We have made rapid progress in every aspect of our business since forming the Paper segment in January. This includes aligning our organization around core markets, establishing investment plans for our manufacturing operations and creating an operating framework that overtime reduces the historical volatility of our margins.

Second quarter adjusted operating profit was $1.4 million versus $5.09 million in the prior year. This result includes a major planned maintenance outage at our Rhinelander mill that impacted the quarter by approximately $2 million and year-over-year increases in fiber cost of $19 million.

During the quarter we continued to take price actions that included demand-driven base price increases, a pulp surcharge based on short-term disruption and worldwide pulp supply and other contractual arrangements with both customers and our suppliers.

These actions are fully implemented and with pulp at or near peak levels we expect the full utilization of these actions to drive improved margins in the third quarter. Pulp markets are poised to moderate during the second half after setting a record high in June and what should be the cycle peak. We expect the new quarter high for pulp cost in the third quarter before pulp declines manifest in the market late in the year. Our third quarter fiber cost will remained elevated and in some markets we may see modest inventory destocking as a short-term response to anticipated decreases in pulp cost.

Overall, demand trends improved in all sectors during the second quarter and year-to-date based on modest improvement in our domestic markets.

The food sector continues to demonstrate stable demand growth with signs of strength in our packaging and processing applications. Margins are solid and we expect to see sequential volume growth during the third quarter as we direct additional capacity to support this sector.

Industrial and tape demand fundamentals remained strong with expanding margins and in the short-term we are redirecting capacity at both our Brainerd and Brokaw operations to support our customer growth. We are seeing some early signs of demand moderations but it is inline with our expectations for the second half.

Coated products and liner are demonstrating improving margins with strengthening end use demand. Backlog for silicone-coated products are exceptionally strong and we have taken further demand based price actions in our coated categories. [Base] release liner margins continued to show modest but consistent improvement as we worked to diversify our volume in a line with a narrow group of strategic customers.

Volume in our Print and Color sectors increased 5% over the first quarter and was directionally flat year-to-date with prior year. Our commercial markets continue to demonstrate fundamental weakness particularly in the quick print and commercial sheet [pad] segments, but we are seeing growth in our leading brand, Astrobrights, of 10% in the second quarter and 3% year-to-date and it had some success with price actions in this area.

Year-to-date volume in our consumer market is down on poor consumer fundamentals with evidence of a cautious approach to inventory and shelf allocation, as well as promotional activity. Volume was up 12% versus the first quarter but is down relative to the prior year.

Demand dynamics in both our consumer and commercial Print and Color markets remain poor, but in line with our expectations. Our Premium color categories continue to demonstrate solid operating margins and year-over-year growth, and we expect to see seasonal improvement in our Premium categories during the third quarter. We will continue to [protect] this franchise.
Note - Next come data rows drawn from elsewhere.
-- ==== Sys2Proof/Machine/Layout.lean ====
section
/-! DEFINITION. The bytes of the records the part sends: field codes, the layouts of section 9.9, the bodies of replies and notices, and the frame on the wire. Where section 9.9 gives no layout of a body, its general rule is applied to the field list of the body's own rule (log 30). -/

namespace Sys2Proof.Machine

/-! ### Fields (section 9.9) -/

/-- A one-byte field, stopping at its largest value. -/
def u8 (n : Nat) : List Byte := [BitVec.ofNat 8 (min n 255)]

/-- A two-byte field, most significant byte first, stopping at its largest value. -/
def u16 (n : Nat) : List Byte := [BitVec.ofNat 8 (min n 65535 / 256), BitVec.ofNat 8 (min n 65535)]

/-- A four-byte field, most significant byte first, stopping at its largest value. -/
def u32 (n : Nat) : List Byte :=
  let m := min n 4294967295
  [BitVec.ofNat 8 (m / 16777216), BitVec.ofNat 8 (m / 65536), BitVec.ofNat 8 (m / 256), BitVec.ofNat 8 m]

/-- A signed two-byte field, in two's complement. -/
def i16 (x : Int) : List Byte := u16 (BitVec.ofInt 16 x).toNat

/-- A signed four-byte field, in two's complement. -/
def i32 (x : Int) : List Byte := u32 (BitVec.ofInt 32 x).toNat

/-- A station address, 6 bytes. -/
def addrBytes (a : Addr) : List Byte := (List.range 6).map (fun k => BitVec.ofNat 8 (a.toNat / 256 ^ (5 - k)))

/-- A yes or no. -/
def yn (b : Bool) : List Byte := u8 (if b then 1 else 0)

/-- A one-byte optional field, FF for none. -/
def opt8 (o : Option Nat) : List Byte := u8 (o.getD 255)

/-- A two-byte optional field, FFFF for none. -/
def opt16 (o : Option Nat) : List Byte := u16 (o.getD 65535)

/-- A four-byte optional time, all ones for none. -/
def opt32 (o : Option Nat) : List Byte := u32 (o.getD 4294967295)

/-- A number whose bit k is the k-th of a list of bits. -/
def bitsOf : List Bool → Nat
  | [] => 0
  | b :: l => (if b then 1 else 0) + 2 * bitsOf l

/-- A set of at most eight members. -/
def flags8 (l : List Bool) : List Byte := u8 (bitsOf l)

/-- A set of positions, four bytes. -/
def positionSet (ps : List Position) : List Byte := u32 (bitsOf (Config.positions.map ps.contains))

/-- A set of channels, five bytes. -/
def channelSet (cs : List ChannelNo) : List Byte :=
  let n := bitsOf (Config.channels.map cs.contains)
  u8 (n / 4294967296) ++ u32 (n % 4294967296)

/-- A list, preceded by the count of its entries. -/
def listed {α : Type} (f : α → List Byte) (l : List α) : List Byte := u8 l.length ++ l.flatMap f

/-! ### Codes in bodies (section 9.9) -/

/-- Branch state. -/
def BranchState.wire : BranchState → Nat
  | .vacant => 0
  | .held => 1
  | .active => 2
  | .maintenance => 3
  | .isolating => 4
  | .isolated => 5

/-- Guard. -/
def Guard.wire : Guard → Nat
  | .guarded => 0
  | .partialGuard => 1
  | .unguarded => 2

/-- Channel state. -/
def ChannelState.wire : ChannelState → Nat
  | .dry => 0
  | .suspect => 1
  | .wet => 2
  | .fault => 3
  | .masked => 4

/-- Channel class. -/
def ChannelClass.wire : ChannelClass → Nat
  | .rope => 0
  | .tray => 1
  | .base => 2

/-- Job level. -/
def JobLevel.wire : JobLevel → Nat
  | .branch => 0
  | .zone => 1
  | .rack => 2

/-- Job phase. -/
def Phase.wire : Phase → Nat
  | .notify => 0
  | .closeSupply => 1
  | .drain => 2
  | .closeReturn => 3
  | .confirm => 4
  | .hold => 5
  | .uncontained => 6
  | .simulate => 7

/-- Warning. -/
def Warning.wire : Warning → Nat
  | .none => 0
  | .opened => 1
  | .acked => 2
  | .expired => 3

/-- Fault code. -/
def FaultCode.wire : FaultCode → Nat
  | .none => 0
  | .noReply => 1
  | .missedStart => 2
  | .stall => 3
  | .drift => 4

/-- Close result. -/
def Close.wire : Close → Nat
  | .pending => 0
  | .ok => 1
  | .failed f => 16 + f.wire

/-- Close result of the trunk in four bits; F where the trunk is absent. -/
def Close.nibble : Option Close → Nat
  | none => 15
  | some .pending => 0
  | some .ok => 1
  | some (.failed _) => 2

/-- Confirmation. -/
def Confirmation.wire : Confirmation → Nat
  | .none => 0
  | .confirmed => 1
  | .supplyPosition => 2
  | .returnPosition => 3
  | .flow => 4

/-- Status, as the header gives it. -/
def Status.wire : Status → Nat
  | .done => 1
  | .doneWarn => 2
  | .pending => 3
  | .refused => 4
  | .late => 5
  | .failed => 6
  | .aborted => 7

/-- Reason, as the header gives it (R176). -/
def Reason.wire : Reason → Nat
  | .none => 0
  | .notRegistered => 1
  | .role => 2
  | .branchState => 3
  | .range => 4
  | .busy => 5
  | .queueFull => 6
  | .noBudget => 7
  | .isolating => 8
  | .wetStill => 9
  | .notFound => 10
  | .format => 11
  | .refusedReserved => 12

/-- Supply state (R21). -/
def SupplyState.wire : SupplyState → Nat
  | .undeclared => 0
  | .fresh => 1
  | .stale => 2

/-- Control mode (section 3.2). -/
def ControlMode.wire : ControlMode → Nat
  | .track => 0
  | .fixed => 1

/-- Level of the commissioning line (R185); the codes are the model's reading (log 30). -/
def levelWire : Level → Nat
  | .low => 0
  | .high => 1

/-- Polarity of the hall line, in the order of section 3.2. -/
def polarityWire : Level → Nat
  | .high => 0
  | .low => 1

/-- Role (R171). -/
def Role.wire : Role → Nat
  | .supply => 0
  | .rack => 1
  | .server => 2
  | .service => 3

/-- Telemetry mode (R171): its code, then n of COUNTED, or 0 in a mode that has none: the model's choice (log 30). -/
def Telemetry.wire : Telemetry → List Byte
  | .off => [0, 0]
  | .stream => [1, 0]
  | .snapshot => [2, 0]
  | .counted n => 3 :: u8 n

/-- Apply result (R63). -/
def ApplyOutcome.wire : ApplyOutcome → Nat
  | .none => 0
  | .done => 1
  | .doneWarn => 2
  | .refused => 3

/-- Code of an apply result (R63). -/
def ApplyCode.wire : ApplyCode → Nat
  | .floorAboveCeiling => 0
  | .curveOrder => 1
  | .zoneOrder => 2
  | .zoneOverlap => 3
  | .floorSumOverBudget => 4
  | .branchUncovered => 5

/-- Move owner (R67). -/
def Owner.wire : Owner → Nat
  | .flow => 0
  | .iso => 1
  | .svc => 2
  | .verify => 3

/-- Origin: its kind, then the channel or position (job record). -/
def Origin.wire : Origin → List Byte
  | .channel c => 0 :: u8 c
  | .position p => 1 :: u8 p
  | .hallLine => [2, 255]
  | .restored => [3, 255]

/-- Ident of what an evidence entry names (job record). -/
def EvidenceItem.ident : EvidenceItem → Nat
  | .channel c => c
  | .imbalance p => 64 + p

/-- An evidence entry: ident and drill mark. -/
def Evidence.wire (e : Evidence) : List Byte := u8 e.item.ident ++ yn e.drill

/-- Cause of SUPPLY_ALERT (R46). -/
def AlertCause.wire : AlertCause → Nat
  | .staleEntered => 0
  | .staleEnded => 1
  | .shortfallEntered => 2
  | .shortfallLeft => 3

/-- Cause of BRANCH_SETTLED and BRANCH_UNSETTLED (R98). -/
def SettleCause.wire : SettleCause → Nat
  | .window => 0
  | .driveChanged => 1
  | .trim => 2

/-- Cause of a channel's DRIP_STATE (R120). -/
def DripCause.wire : DripCause → Nat
  | .window => 0
  | .fault => 1
  | .faultEnded => 2
  | .masked => 3
  | .unmasked => 4
  | .injectionEnded => 5

/-- Event of a case's DRIP_STATE (R141). -/
def CaseEvent.wire : CaseEvent → Nat
  | .opened => 0
  | .narrowed => 1
  | .expired => 2
  | .absorbed => 3
  | .direct => 4
  | .emptyZone => 5
  | .noTarget => 6
  | .cancelled => 7

/-- Kind of a case (section 7.1). -/
def CaseKind.wire : CaseKind → Nat
  | .zone z => z
  | .base => 8

/-- Member of the faults set (R5). -/
def FaultMember.wire : FaultMember → Nat
  | .valveFault => 0
  | .meterFault => 1
  | .returnOpen => 2

/-- Which meter (R108). -/
def MeterSide.wire : MeterSide → Nat
  | .supply => 0
  | .ret => 1

/-- Cause of an aborted service move, in the order of the ends of R87 (log 62). -/
def ServiceAbort.wire : ServiceAbort → Nat
  | .superseded => 0
  | .aborted => 1
  | .busClear => 2
  | .revoked => 3
  | .joined => 4

/-- Reason of an aborted verify, in the order of R92 (log 62). -/
def VerifyAbort.wire : VerifyAbort → Nat
  | .busClear => 0
  | .isolation => 1
  | .supplyFall => 2

/-- Cause of a cancelled trim, in the order of R107 (log 62). -/
def TrimAbort.wire : TrimAbort → Nat
  | .leftActive => 0
  | .policyChanged => 1

/-- Cause of an abort: the code its own command's rule gives it (section 9.9, R87, R92, R107). -/
def AbortCause.wire : AbortCause → Nat
  | .service c => c.wire
  | .verify c => c.wire
  | .trim c => c.wire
In February, we announced Board approval to invest $27 million to rebuild our branded Minnesota paper machine for the targeted startup in the first quarter of 2011. The rebuilt machine will be cost effective across the full spectrum of Premium, intermediate and value tape as well as improving cost and quality of our Print and Color grades at Brainerd.

All major components have been ordered and we will take four days downtime during the third quarter to prepare for installation. Actual installation will require a scheduled eight days of downtime early in the first quarter of 2011. We are actively engaged with customers in both our tape and industrial sectors to execute a smooth commercialization plan as we bring capacity on line to support their growth.

Our immediate priorities are clear. Demonstrate the sustainability of our earnings in a record pulp price environment and building on our significant gains and operating performance, continue to position for profitable growth. The Paper segment is confident in both its strategy and short-term operating plan and I look forward to sharing our results as we progress through the balance of 2010.

Scott will continue our presentation with a financial review. Scott?

Scott Doescher

Thank you, Hank. As mentioned, second quarter adjusted earnings of $0.07 per share were relatively stable considering the record high pulp price environment in which we operated. During the period, we sold 2,200 acres of timberlands achieving an average selling price of $8000 per acre and an after-tax gain of $2.3 million. Since its inception in 2005, we've sold approximately 32,000 acres of non-strategic timberlands with approximately 10,000 acres remaining in our sales program.

Our balance sheet at mid-year remained solid with a debt-to-capital ratio of 34%. During the quarter, we completed planned debt refinancing activities finalizing our full year $125 million bank credit facility.

Over the first half of the year, we effectively addressed 2011 debt obligations creating the credit capacity and financing flexibility to fund operations and pursue strategic investments as they are identified.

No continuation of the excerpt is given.